郦君玉花了多少功夫才坐到今日这个高位,荣发自然是比旁人知道得都清楚,郦君玉虽然经常自嘲自己福星高照,走运走到脚趾头,这才少年得意,官居一品。
其实这世上又有什么是白给的呢,就算运气好,那也不可能坐在那里就有天上掉下来的一品官儿给你做啊!她家小姐在人后费了几许心力,流了多少汗水,熬了多少不眠之夜,荣发全都看在眼中,心疼之余又万分钦佩。因此也不愿她就这样被孟府的人认了出来,带回家去。
想一想问道,“小姐你能不能和老爷,大少爷好好说说呢,你现在这个官是凭自己真本事得来的,那就证明你有这个能耐,为什么非要把个这样的人才关在家里,再去嫁一个明显不如你的人!唉,现在我是觉得皇甫少爷也一般般了,就是那么回事,小姐你经常还要指点他的,嫁了他之后就要以他为尊了,凭什么啊!让老爷和大少爷他们假装不知,再容你做几年丞相行不行?”
郦君玉摇头,“九成说不通,你还记得我小时候,我爹那么疼我,可是我说不要学《女诫》时他就严厉起来了,最后还想要请家法,幸亏你家小姐我机灵,知道好汉不吃眼前亏的道理,不然可有的闹了,我现在这样在外抛头露面做官的事情,他老人家只怕会觉得大逆不道。”

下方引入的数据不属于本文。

/-- A slot frame's strips go to the queue (R26, R50).  In a base frame that yield step 5 skips there are none, and its
write-back destinations have no frame (R210, R218). -/
def State.dispatchSlot (s : State) (c slot deadline : Nat) : State :=
  let s := s.dropStrips .compose c
  let v := s.canvasAt c
  if v.skip then s.putCanvas c { v with
    composing := false, complete := false, slot := slot, wbNow := []
    wbNext := ((s.asSeen c).wbTargets c slot).foldl (fun m e => Store.write (fun _ => 0) m e.1 3) v.wbNext }
  else
    let key := s.backBuffer c slot
    let covered := s.armed c
    let s := s.putCanvas c { v with
      composing := true, complete := false, slot := slot, deadline := deadline
      wbNow := (s.asSeen c).wbTargets c slot
      buffers := Store.write (fun _ => Raster.init) v.buffers key
        ⟨s.rd Dict.CANVAS_WIDTH c, s.rd Dict.CANVAS_HEIGHT c, []⟩
      bufferOvercoat := Store.write (fun _ => false) v.bufferOvercoat key covered }
    s.enqueue ((s.asSeen c).slotStrips c slot deadline)

/-- The flip of the slot composed last, when it is complete: its back buffer becomes the front buffer
(R235). -/
def State.flipSlot (s : State) (c : Nat) : State :=
  let v := s.canvasAt c
  if v.complete then
    s.putCanvas c { v with
      complete := false, composing := false
      spoiled := if v.noBuffers then v.spoiled else v.spoiled.filter (· != v.slot)
      front := Store.change (fun _ => 0) v.front v.slot (fun b => if b = 1 then 2 else 1) }
  else s

end Sys2Proof.Machine
end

荣发道,“我也记得,那时吓得够呛,映雪姐的娘连金创药都给你准备好了,我还生气呢,问她怎么不去求求夫人劝老爷别打你,反而准备起伤药来了,映雪姐的娘可是小姐你的奶娘啊,按理说是比夫人跟你还亲的,她竟然也说‘不能劝,顺着你就是害了你,这根逆筋一定要打过来!’唉!可见人人都是这么想。”

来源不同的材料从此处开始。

-- ==== Sys2Proof/Machine/Channels.lean ====
section
/-! DEFINITION. Matrix channel entries and their destinations: what each names, and what may feed what (R325, R333,
R334). -/
namespace Sys2Proof.Machine
open Sys2Proof

/-- An endpoint's key: kind and number as Table 11.9 codes them; 7 is a player (log 26). -/
abbrev audioKey (kind num : Nat) : Nat := kind * 256 + num

/-- Whether SAP `n` sends, and whether it takes its clock from its pins. -/
def State.sapSends (s : State) (n : Nat) : Bool := s.rd Dict.SAP_DIRECTION n == 1
/-- Whether SAP `n` is a clock slave. -/
def State.sapSlave (s : State) (n : Nat) : Bool := s.rd Dict.SAP_CLOCK_ROLE n == 1
/-- Slots of SAP `n` (Table 11.2). -/
def State.sapSlots (s : State) (n : Nat) : Nat := if s.rd Dict.SAP_FORMAT n = 2 then s.rd Dict.SAP_SLOTS n else 2

/-- Whether stream `k` (receivers 0 to 63, senders 64 to 127) is enabled (Table 11.6). -/
def State.streamOn (s : State) (k : Nat) : Bool := bit (byteAt (s.streamEntryAt k) 0) 0
/-- Whether stream `k` carries ST 2110-31. -/
def State.streamAes3 (s : State) (k : Nat) : Bool := bit (byteAt (s.streamEntryAt k) 0) 1
/-- Channels of stream `k`. -/
def State.streamChannels (s : State) (k : Nat) : Nat := byteAt (s.streamEntryAt k) 3

/-- The key of a source in the layout of Table 11.1, channel apart. -/
abbrev soundKey (kind num : Nat) : Nat := kind * 65536 + num

/-- SOURCE of a channel entry. -/
abbrev chSource (b : List Byte) : Nat := leAt b 0 4
/-- KIND of a channel entry (Table 11.1). -/
abbrev chKind (b : List Byte) : Nat := byteAt b 3
/-- NUMBER of a channel entry. -/
abbrev chNumber (b : List Byte) : Nat := leAt b 1 2
/-- CHANNEL of a channel entry. -/
abbrev chChannel (b : List Byte) : Nat := byteAt b 0
/-- ENABLE of a channel entry. -/
abbrev chOn (b : List Byte) : Bool := bit (byteAt b 4) 0
/-- MUTE of a channel entry. -/
abbrev chMute (b : List Byte) : Bool := bit (byteAt b 4) 1
/-- AUTO_ALIGN of a channel entry. -/
abbrev chAlign (b : List Byte) : Bool := bit (byteAt b 4) 2
/-- XFADE of a channel entry. -/
abbrev chXfade (b : List Byte) : Bool := bit (byteAt b 4) 3
/-- GAIN of a channel entry in 0.01 dB. -/
abbrev chGain (b : List Byte) : Int := signed 16 (leAt b 6 2)
/-- DELAY of a channel entry in sample frames. -/
abbrev chDelay (b : List Byte) : Nat := leAt b 8 4
/-- RAMP of a channel entry in ms. -/
abbrev chRamp (b : List Byte) : Nat := leAt b 12 2

/-- The source that a kind and number of a layer give: inputs and players have audio (R329). -/
def layerSound (kind num : Nat) : Nat :=
  match kind with | 1 => soundKey 2 num | 3 => soundKey 4 num | _ => 0

/-- What layer `k` showed in the base frame presented last (R329). -/
def State.heardOn (s : State) (k : Nat) : Nat × Nat × Nat :=
  (((s.canvasAt (k / 8)).heard)[k % 8]?).getD (0, 0, 0)

/-- The source an entry carries now: its own, or that of its layer (R325, R329). -/
def State.sourceOf (s : State) (b : List Byte) : Nat :=
  match chKind b with
  | 0 => 0
  | 5 => let (kind, num, _) := s.heardOn (chNumber b); layerSound kind num
  | k => soundKey k (chNumber b)

/-- Whether a source is transparent: a receiver of ST 2110-31 (R333). -/
def State.transparent (s : State) (source : Nat) : Bool :=
  source / 65536 == 3 && s.streamAes3 (source % 65536)

/-- Channels of a head's embedder (R328). -/
def State.headCapacity (s : State) (h : Nat) : Nat :=
  match s.rd Dict.HEAD_TYPE h with | 2 | 3 => 8 | 4 => 16 | _ => 0

/-- Whether layer `k` names a potentially protected source. -/
def State.layerProtected (s : State) (k : Nat) : Bool :=
  s.potentiallyProtected (s.rd Dict.LAYER_SOURCE_KIND k) (s.rd Dict.LAYER_SOURCE_NUM k)

/-- Entry `i` of a map of matrix channels. -/
def mapEntry (b : List Byte) (i : Nat) : Nat := leAt b (2 * i) 2

/-- The matrix channels that a destination takes; kinds 1 SAP, 4 sender, 6 head, 8 capture recorder; 0xFFFF is none. -/
def State.destChannels (s : State) (kind num : Nat) : List Nat :=
  match kind with
  | 1 => if s.flag Dict.SAP_ENABLE num && s.sapSends num then
      (List.range (s.sapSlots num)).map (mapEntry (s.dom Dict.SAP_TX_MAP num)) else []
  | 4 => if s.streamOn (64 + num) then
      (List.range (s.streamChannels (64 + num))).map (fun i => leAt (s.streamEntryAt (64 + num)) 18 2 + i) else []
  | 8 =>
    let c := s.captureAt num
    if c.clip = 0 then [] else (List.range (s.clipAt (c.clip - 1)).audioChannels).map (fun i => c.first + i)
  | _ => (List.range (s.headCapacity num)).map (fun i =>
      mapEntry (s.dom Dict.AUDIO_MATRIX_HEAD_MAP) (16 * num + i))

/-- Every destination. -/
abbrev allDests : List (Nat × Nat) :=
  (List.range 8).map (fun n => (1, n)) ++ (List.range 64).map (fun n => (4, n)) ++ allHeads.map (fun h => (6, h))
  ++ [(8, 0), (8, 1)]

/-- The destinations that take matrix channel `k`. -/
def State.destsOf (s : State) (k : Nat) : List (Nat × Nat) :=
  allDests.filter (fun d => (s.destChannels d.1 d.2).contains k)

/-- Whether a source of a channel entry is transparent, or follows one that is. -/
def State.entryTransparent (s : State) (b : List Byte) : Bool := chOn b && s.transparent (s.sourceOf b)

/-- Whether a channel entry names a potentially protected source, or a layer that names one (R144, R334). -/
def State.entryProtected (s : State) (b : List Byte) : Bool :=
  chOn b && (match chKind b with
    | 2 => s.potentiallyProtected 1 (chNumber b)
    | 5 => s.layerProtected (chNumber b)
    | _ => false)

/-- Whether a destination may take protected content: an HDMI or DP head that is permitted (R334). -/
def State.destPermitted (s : State) (d : Nat × Nat) : Bool :=
  d.1 == 6 && (s.rd Dict.HEAD_TYPE d.2 == 2 || s.rd Dict.HEAD_TYPE d.2 == 3) && s.permitted d.2

/-- Whether a destination may take a transparent channel (R333). -/
def State.destTransparent (s : State) (d : Nat × Nat) : Bool :=
  d.1 == 1 || (d.1 == 4 && s.streamAes3 (64 + d.2))

/-- What refuses that channel `k` feeds destination `d` (R333, R334). -/
def State.feedRefusal (s : State) (k : Nat) (d : Nat × Nat) : Option Nat :=
  let b := s.channelEntryAt k
  if s.entryTransparent b && !s.destTransparent d then some 0x73
  else if s.entryProtected b && !s.destPermitted d then some 0x16 else none

/-- The first refusal among the destinations of a channel. -/
def State.channelRefusal (s : State) (k : Nat) : Option Nat := (s.destsOf k).findSome? (s.feedRefusal k)

/-- The first refusal among the channels of a destination. -/
def State.destRefusal (s : State) (kind num : Nat) : Option Nat :=
  ((s.destChannels kind num).filter (fun k => decide (k < 256))).findSome? (fun k => s.feedRefusal k (kind, num))

/-- The first refusal among the destinations of the channels that take stream receiver `n` (R333). -/
def State.receiverRefusal (s : State) (n : Nat) : Option Nat :=
  ((List.range 256).filter (fun k => let b := s.channelEntryAt k; chOn b && chKind b == 3 && chNumber b == n)).findSome?
    s.channelRefusal

/-- Whether a channel that follows layer `k` feeds a destination that may not take protected content (R334). -/
def State.layerFeedsOut (s : State) (k : Nat) : Bool :=
  (List.range 256).any (fun j =>
    let b := s.channelEntryAt j
    chOn b && chKind b == 5 && chNumber b == k && (s.destsOf j).any (fun d => !s.destPermitted d))

end Sys2Proof.Machine
end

愁眉苦脸地托腮细思,又道,“那大少爷呢,他总该比老爷好说话吧,虽说这些年你跟他不如小时候那么亲近了,可毕竟是你亲哥哥啊,谁家兄长不疼妹子的呢,小姐你要不先悄悄和他说说,让他帮你探探老爷和夫人的口风。”
郦君玉还是摇头,“大哥也很难说通的。你知道为什么我近些年来和他没有以前那么亲近了?”
荣发奇道,“这还有什么原因?不就是因为大少爷入仕为官,又娶妻生子,自己也有一家子人了,所以才没时间再像以前那样总和你在一起。”

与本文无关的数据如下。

-- ==== Sys2Proof/Machine/CommitOps.lean ====
section
/-! DEFINITION. Stitch commits: their scopes and validation sets, the rules that validation checks, aiming,
landing and superseding (R126 to R145, R159, and the rules of chapters 6 to 9 that a commit answers to). -/
namespace Sys2Proof.Machine
open Sys2Proof

/-- Key of a scope among the pending commits. -/
abbrev scopeKey (kind num : Nat) : Nat := kind * 64 + num

/-- Whether a register key is a STITCH field of a scope (R129). -/
def inScope (kind num key : Nat) : Bool :=
  (match entryAt (key / 256) (key % 256) with | some e => e.apply == .stitch | none => false)
    && (if kind = 1 then key / 256 == 0x2C00 + num else inCanvasScope num key)

/-- The STITCH fields of a scope that any write has touched. -/
def State.scopeKeys (s : State) (kind num : Nat) : List Nat :=
  ((s.shadow.map Prod.fst ++ s.regs.map Prod.fst).filter (inScope kind num)).eraseDups
/-- The STITCH DOMAINs of a scope that any write has touched. -/
def State.scopeDoms (s : State) (kind num : Nat) : List Nat :=
  ((s.shadowDoms.map Prod.fst ++ s.doms.map Prod.fst).filter (inScope kind num)).eraseDups

/-- Whether head `h` sends a tile-map entry (R269). -/
def State.sendsEntry (s : State) (h : Nat) (b : List Byte) : Bool :=
  let e := TileEntry.ofBytes b
  e.valid && s.rd Dict.HEAD_TYPE h == 1 && s.headCanvas h == e.canvas
    && (bit (s.rd Dict.HEAD_PORT_MASK h) e.port || bit (s.rd Dict.HEAD_PORT_MASK h) e.alt)

/-- Tile-map entries whose shadow differs from the entry in force (R275). -/
def State.dirtyTiles (s : State) : List Nat :=
  ((s.tileShadow.map Prod.fst ++ s.tileMap.map Prod.fst).eraseDups).filter (fun k =>
    s.tileShadowAt k != s.tileEntryAt k)
/-- Calibration entries whose shadow differs from the entry in force (R275). -/
def State.dirtyCalibs (s : State) : List Nat :=
  ((s.calibShadow.map Prod.fst ++ s.calib.map Prod.fst).eraseDups).filter (fun k =>
    s.calibShadowAt k != s.calibAt k)

/-- Dirty tile-map entries in the scope of head `h` (R275). -/
def State.headDirtyTiles (s : State) (h : Nat) : List Nat :=
  s.dirtyTiles.filter (fun k => s.sendsEntry h (s.tileShadowAt k) || s.sendsEntry h (s.tileEntryAt k))

/-- Whether head `h` sends a tile that names calibration entry `k` (R275). -/
def State.usesCalib (s : State) (h k : Nat) : Bool :=
  (s.tileMap ++ s.tileShadow).any (fun kv => s.sendsEntry h kv.2 && (TileEntry.ofBytes kv.2).calib == k)
/-- Dirty calibration entries in the scope of head `h` (R275). -/
def State.headDirtyCalibs (s : State) (h : Nat) : List Nat := s.dirtyCalibs.filter (s.usesCalib h)

/-- SHADOW_DIRTY of a scope (R127, R275). -/
def State.shadowDirty (s : State) (kind num : Nat) : Bool :=
  (s.scopeKeys kind num).any (fun k => Store.read dictDefault s.shadow k != s.regAt k)
    || (s.scopeDoms kind num).any (fun k => Store.read domDefault s.shadowDoms k != Store.read domDefault s.doms k)
    || (kind == 1 && (!(s.headDirtyTiles num).isEmpty || !(s.headDirtyCalibs num).isEmpty))

/-- Key of a held write of tile-map entry `k`, above those of registers (R25, R275). -/
abbrev heldTile (k : Nat) : Nat := 0x2E0001 * 65536 + k
/-- Key of a held write of calibration entry `k`. -/
abbrev heldCalib (k : Nat) : Nat := 0x2E2001 * 65536 + k

/-- A shadow write that was held back applied to its shadow (R25). -/
def State.applyHeld (s : State) (d : Deferred) : State :=
  match d.domain with
  | some b =>
    if d.key / 65536 = 0x2E0001 then s.putTileShadow (d.key % 65536) b
    else if d.key / 65536 = 0x2E2001 then s.putCalibShadow (d.key % 65536) b
    else s.setDomShadow d.key b
  | none => s.setShadow d.key d.value

/-- Whether head `h` sends tile-map entry `k`: as it is in force, as its shadow stands, or as it is written (R275). -/
def State.sendsTile (s : State) (h k : Nat) (b : List Byte) : Bool :=
  s.sendsEntry h b || s.sendsEntry h (s.tileShadowAt k) || s.sendsEntry h (s.tileEntryAt k)

/-- Whether a commit covers a STITCH field, a tile-map entry or a calibration entry (R25, R129, R275). -/
def State.covers (s : State) (m : Commit) (key : Nat) (b : List Byte) : Bool :=
  if key / 65536 = 0x2E0001 then (bitsSet m.heads 32).any (fun h => s.sendsTile h (key % 65536) b)
  else if key / 65536 = 0x2E2001 then (bitsSet m.heads 32).any (fun h => s.usesCalib h (key % 65536))
  else (bitsSet m.heads 32).any (fun h => inScope 1 h key) || (bitsSet m.canvases 8).any (fun c => inScope 2 c key)

/-- Whether the commit that is being validated covers a write (R25, R130). -/
def State.validatesOver (s : State) (key : Nat) (b : List Byte) : Bool :=
  match s.validating.head? with | some m => s.covers m key b | none => false

/-- Whether a shadow write must wait: the validation covers it, or an earlier write of the same field already waits, which
it must not overtake (R25). -/
def State.holds (s : State) (key : Nat) (b : List Byte) : Bool :=
  s.validatesOver key b || s.deferredWrites.any (fun d => d.key == key)

/-- A commit of the shadows as they stand (R130). -/
def State.copyShadows (s : State) (kind num sess heads canvases udp : Nat) (grouped : Bool)
    (retime : Option (List Byte)) : Commit :=
  let scopes := if kind = 3 then
      (bitsSet heads 32).map (fun h => (1, h)) ++ (bitsSet canvases 8).map (fun c => (2, c))
    else [(kind, num)]
  let hs := scopes.filterMap (fun x => if x.1 = 1 then some x.2 else none)
  { kind := kind, num := num, sess := sess, receipt := s.timebase, ack := 0
    vals := scopes.flatMap (fun x =>
      (s.scopeKeys x.1 x.2).map (fun k => (k, Store.read dictDefault s.shadow k)))
    doms := scopes.flatMap (fun x =>
      (s.scopeDoms x.1 x.2).map (fun k => (k, Store.read domDefault s.shadowDoms k)))
    tiles := (hs.flatMap s.headDirtyTiles).eraseDups.map (fun k => (k, s.tileShadowAt k))
    calibs := (hs.flatMap s.headDirtyCalibs).eraseDups.map (fun k => (k, s.calibShadowAt k))
    heads := heads, canvases := canvases, grouped := grouped, retime := retime, aim := 0, land := 0
    udpSess := udp }

/-- A commit as it is received: the shadows of its scope copied, with the writes that arrived before it and are still
held back by another validation (R25, R130, log 41). -/
def State.receive (s : State) (kind num sess heads canvases udp : Nat) (grouped : Bool)
    (retime : Option (List Byte)) : Commit :=
  (s.deferredWrites.foldl State.applyHeld s).copyShadows kind num sess heads canvases udp grouped retime

/-- The part of a commit that belongs to one scope. -/
def Commit.only (m : Commit) (s : State) (kind num : Nat) : Commit :=
  { m with
    kind := kind, num := num
    vals := m.vals.filter (fun e => inScope kind num e.1)
    doms := m.doms.filter (fun e => inScope kind num e.1)
    tiles := if kind = 1 then m.tiles.filter (fun e => s.sendsEntry num e.2 || s.sendsEntry num (s.tileEntryAt e.1))
      else []
    calibs := if kind = 1 then m.calibs.filter (fun e => s.usesCalib num e.1) else [] }

/-- A tile-map entry put into force; what its receiver reported is forgotten when it names another tile or other
ports (R269, R285). -/
def State.enforceTile (s : State) (k : Nat) (b : List Byte) : State :=
  let e := TileEntry.ofBytes b
  let o := TileEntry.ofBytes (s.tileEntryAt k)
  let s := s.putTileEntry k b
  if e.valid && o.valid && e.tile == o.tile && e.port == o.port && e.alt == o.alt then s else s.putTile k Tile.init

/-- A validation set put into force. -/
def State.force (s : State) (m : Commit) : State :=
  let s := m.vals.foldl (fun s e => s.setReg e.1 e.2) s
  let s := m.doms.foldl (fun s e => s.setDom e.1 e.2) s
  let s := m.tiles.foldl (fun s e => s.enforceTile e.1 e.2) s
  m.calibs.foldl (fun s e => s.putCalib e.1 e.2) s

/-! ### The rules of a canvas commit -/

/-- Whether a coefficient bank is loaded (R167, R169). -/
def State.bankLoaded (s : State) (b : Nat) : Bool := bit (s.rd Dict.COEFF_BANKS_BANK_LOADED) b
/-- Whether a LUT of the library is loaded (R191). -/
def State.lutLoaded (s : State) (k : Nat) : Bool := bit (s.rd Dict.COLOUR_LUTS_LUT_LOADED) k

/-- Whether a write-back descriptor is valid on canvas `c` (R209, R210). -/
def State.wbValid (s : State) (c k : Nat) : Bool :=
  let d := s.dom Dict.CANVAS_WB_DESC c k
  let kind := byteAt d 0
  let x := leAt d 4 2
  let y := leAt d 6 2
  let w := leAt d 8 2
  let h := leAt d 10 2
  let fits := decide (x + w ≤ s.rd Dict.CANVAS_WIDTH c ∧ y + h ≤ s.rd Dict.CANVAS_HEIGHT c ∧ 16 ≤ w ∧ 16 ≤ h)
  let slot := decide (byteAt d 1 < s.canvasSlots c)
  let region := s.dramSetting 4 * 1048576
  let a0 := leAt d 12 8
  let a1 := leAt d 20 8
  let stride := leAt d 28 4
  match kind with
  | 0 => true
  | 1 => fits && slot && decide (byteAt d 2 ≤ 4) && stride % 64 == 0
      && decide (w * bytesPerPixel (byteAt d 2) ≤ stride ∧ a0 + stride * h ≤ region ∧ a1 + stride * h ≤ region
        ∧ (a0 + stride * h ≤ a1 ∨ a1 + stride * h ≤ a0))
  | 2 => fits && slot && byteAt d 2 == 0 && decide (byteAt d 3 < 48 ∧ w ≤ 8192 ∧ h ≤ 4320
        ∧ 96 ≤ byteAt d 18 ∧ byteAt d 18 ≤ 127)
  | 3 => fits && slot && decide (byteAt d 2 ≤ 4 ∧ leAt d 32 2 ≤ 4095)
  | _ => false

/-- KiB of SCAN of an IP write-back's double buffer, at 4 bytes per pixel (R210, R211). -/
def wbKib (d : List Byte) : Nat := stripeKib (2 * leAt d 8 2 * leAt d 10 2 * 4)
/-- 2 MiB units of a POCKET write-back's double buffer (R210). -/
def wbUnits (d : List Byte) : Nat := units2M (2 * leAt d 8 2 * leAt d 10 2 * bytesPerPixel (byteAt d 2))

/-- A field of WB_STATE set for destination `k` (Table 7.6). -/
def State.setWbState (s : State) (c k v : Nat) : State :=
  let w := s.rd Dict.CANVAS_WB_STATE c
  let other := if k = 0 then w / 4 * 4 else w % 4
  s.wr Dict.CANVAS_WB_STATE (other + (if k = 0 then v else 4 * v)) c

/-- KiB of SCAN and units of the pool that write-back `k` of canvas `c` needs (R210). -/
def State.wbNeed (s : State) (c k : Nat) : Nat × Nat :=
  let d := s.dom Dict.CANVAS_WB_DESC c k
  (if byteAt d 0 = 2 then wbKib d else 0, if byteAt d 0 = 3 then wbUnits d else 0)

/-- Whether the write-back buffers of canvas `c` can be allocated, both together (R136 step 4, R210). -/
def State.wbAllocates (s : State) (c : Nat) : Bool :=
  let sum (f : Nat → Nat) : Nat := f 0 + f 1
  let kib := sum (fun k => (s.wbNeed c k).1)
  let units := sum (fun k => (s.wbNeed c k).2)
  (kib == 0 || decide (usedKib s.scanAlloc - sum (fun k => s.scanAt (0x200 + 2 * c + k)) + kib ≤ s.scanMib * 1024))
    && (units == 0 || decide (usedKib s.dram.alloc - sum (fun k => s.poolAt (poolWriteBack c k)) + units ≤ s.poolUnits))

/-- The write-back buffers of canvas `c` as a group's validation holds them: taken, or freed (R136, R138). -/
def State.holdWriteBack (s : State) (c : Nat) (take : Bool) : State :=
  [0, 1].foldl (fun s k =>
    let n := if take then s.wbNeed c k else (0, 0)
    (s.takeScan (0x200 + 2 * c + k) n.1).takePool (poolWriteBack c k) n.2) s

/-- ORDER names each layer once, with L0 at position 0 (R201). -/
def orderValid (order : Nat) : Bool :=
  let l := (List.range 8).map (fun k => field order (4 * k + 3) (4 * k))
  l.head? == some 0 && (List.range 8).all (fun k => l.contains k)

/-- Whether a PLACE entry is within its ranges; IMAGE 0xFF leaves the rest unchecked (R215). -/
def placeValid (b : List Byte) : Bool :=
  let p := Placement.ofBytes b
  p.image == 0xFF || (decide (p.image < 16) && [1, 2, 4, 8].contains p.scale
    && decide (1 ≤ p.repX ∧ p.repX ≤ 16 ∧ 1 ≤ p.repY ∧ p.repY ≤ 16))

/-- The rules of one layer (validation step 2: R169, R191, R198 to R200, R207). -/
def State.layerRules (s : State) (c l : Nat) : List (Bool × Refuse) :=
  let k := layerNo c l
  let kind := s.rd Dict.LAYER_SOURCE_KIND k
  let num := s.rd Dict.LAYER_SOURCE_NUM k
  let full := 2 ^ s.canvasSlots c - 1
  let on := s.layerOn k
  [(l == 0 && !s.flag Dict.LAYER_ENABLE k, .field 0x42 Dict.LAYER_ENABLE k),
   (kind != 1 && decide (32 ≤ num), .field 0x12 Dict.LAYER_SOURCE_NUM k),
   (on && decide (1 ≤ kind ∧ kind ≤ 2) && (match s.sourceRaster kind num with
      | some r => !s.cropFits k r | none => false), .field 0x12 Dict.LAYER_CROP_X k),
   (on && kind == 3 && decide (num < 32) && (match s.sourceRaster 3 num with
      | some r => !s.cropFits k r | none => false), .field 0x12 Dict.LAYER_CROP_X k),
   (l == 0 && s.rd Dict.LAYER_OPACITY k != 0xFFFF, .field 0x42 Dict.LAYER_OPACITY k),
   (l == 0 && s.rd Dict.LAYER_ALPHA_MODE k != 1, .field 0x42 Dict.LAYER_ALPHA_MODE k),
   (l == 0 && s.rd Dict.LAYER_BLEND_CLASS k == 1, .field 0x42 Dict.LAYER_BLEND_CLASS k),
   (l == 0 && s.rd Dict.LAYER_SLOT_MASK k &&& full != full, .field 0x42 Dict.LAYER_SLOT_MASK k),
   (kind == 3 && s.rd Dict.LAYER_POCKET_SLATE k == num, .field 0x12 Dict.LAYER_POCKET_SLATE k),
   (!s.bankLoaded (s.rd Dict.LAYER_H_BANK k), .field 0x32 Dict.LAYER_H_BANK k),
   (!s.bankLoaded (s.rd Dict.LAYER_V_BANK k), .field 0x32 Dict.LAYER_V_BANK k),
   (decide (0 < s.rd Dict.LAYER_LUT3D k)
      && !bit (s.rd Dict.COLOUR_LUTS_LUT3D_STATE) (s.rd Dict.LAYER_LUT3D k - 1), .field 0x32 Dict.LAYER_LUT3D k)]

/-- Whether a canvas has a destination that protected content may not reach (R144, R145). -/
def State.unpermitted (s : State) (c : Nat) : Bool :=
  (s.headsOf c).any (fun h => !s.permitted h)
    || [0, 1].any (fun k => byteAt (s.dom Dict.CANVAS_WB_DESC c k) 0 != 0)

郦君玉道,“你说的只是一部分,最主要的还是因为大哥成亲后没多久的一件事情。”
“什么事啊?”
“他们成亲没多久,大嫂就怀了身孕,你知道大嫂那人的,也是武将家出身,性情倒有些像卫勇娥姑娘,我觉得她为人爽快还满喜欢的。”
“嗯,我也挺喜欢,不过少夫人怀孕怎么了?”荣发不明白。
郦君玉接着道,“大哥大概是房中寂寞,就看上了嫂嫂带来的一个陪嫁丫头,想要纳了做小,娘和爹也觉得那丫头不错,稳重老实,相貌也拿得出手,就准备摆几桌酒,正经给大哥放在屋里,嫂嫂生育期间也好有个稳妥的人服侍他。
嫂嫂那几日躲在房中使劲哭,还不敢给爹娘看见,我气不过,就去劝大哥,让他忍忍,等孩子生下来再说。
唉,大哥他一脸的不耐烦,抱怨说怎么娶了个妒妇回来,还让我以后嫁出去了可千万别这样行事,夫家人要嫌弃的。
我那时就在想,嫂嫂人挺不错的,她的家世背景也很好,不用做那些争宠的事情,也不会有其它女人能压在她头上的。她那么难过肯定是因为心里有大哥才会这样,否则高高兴兴给纳两房小妾,帮她伺候丈夫,她不是乐得轻松吗?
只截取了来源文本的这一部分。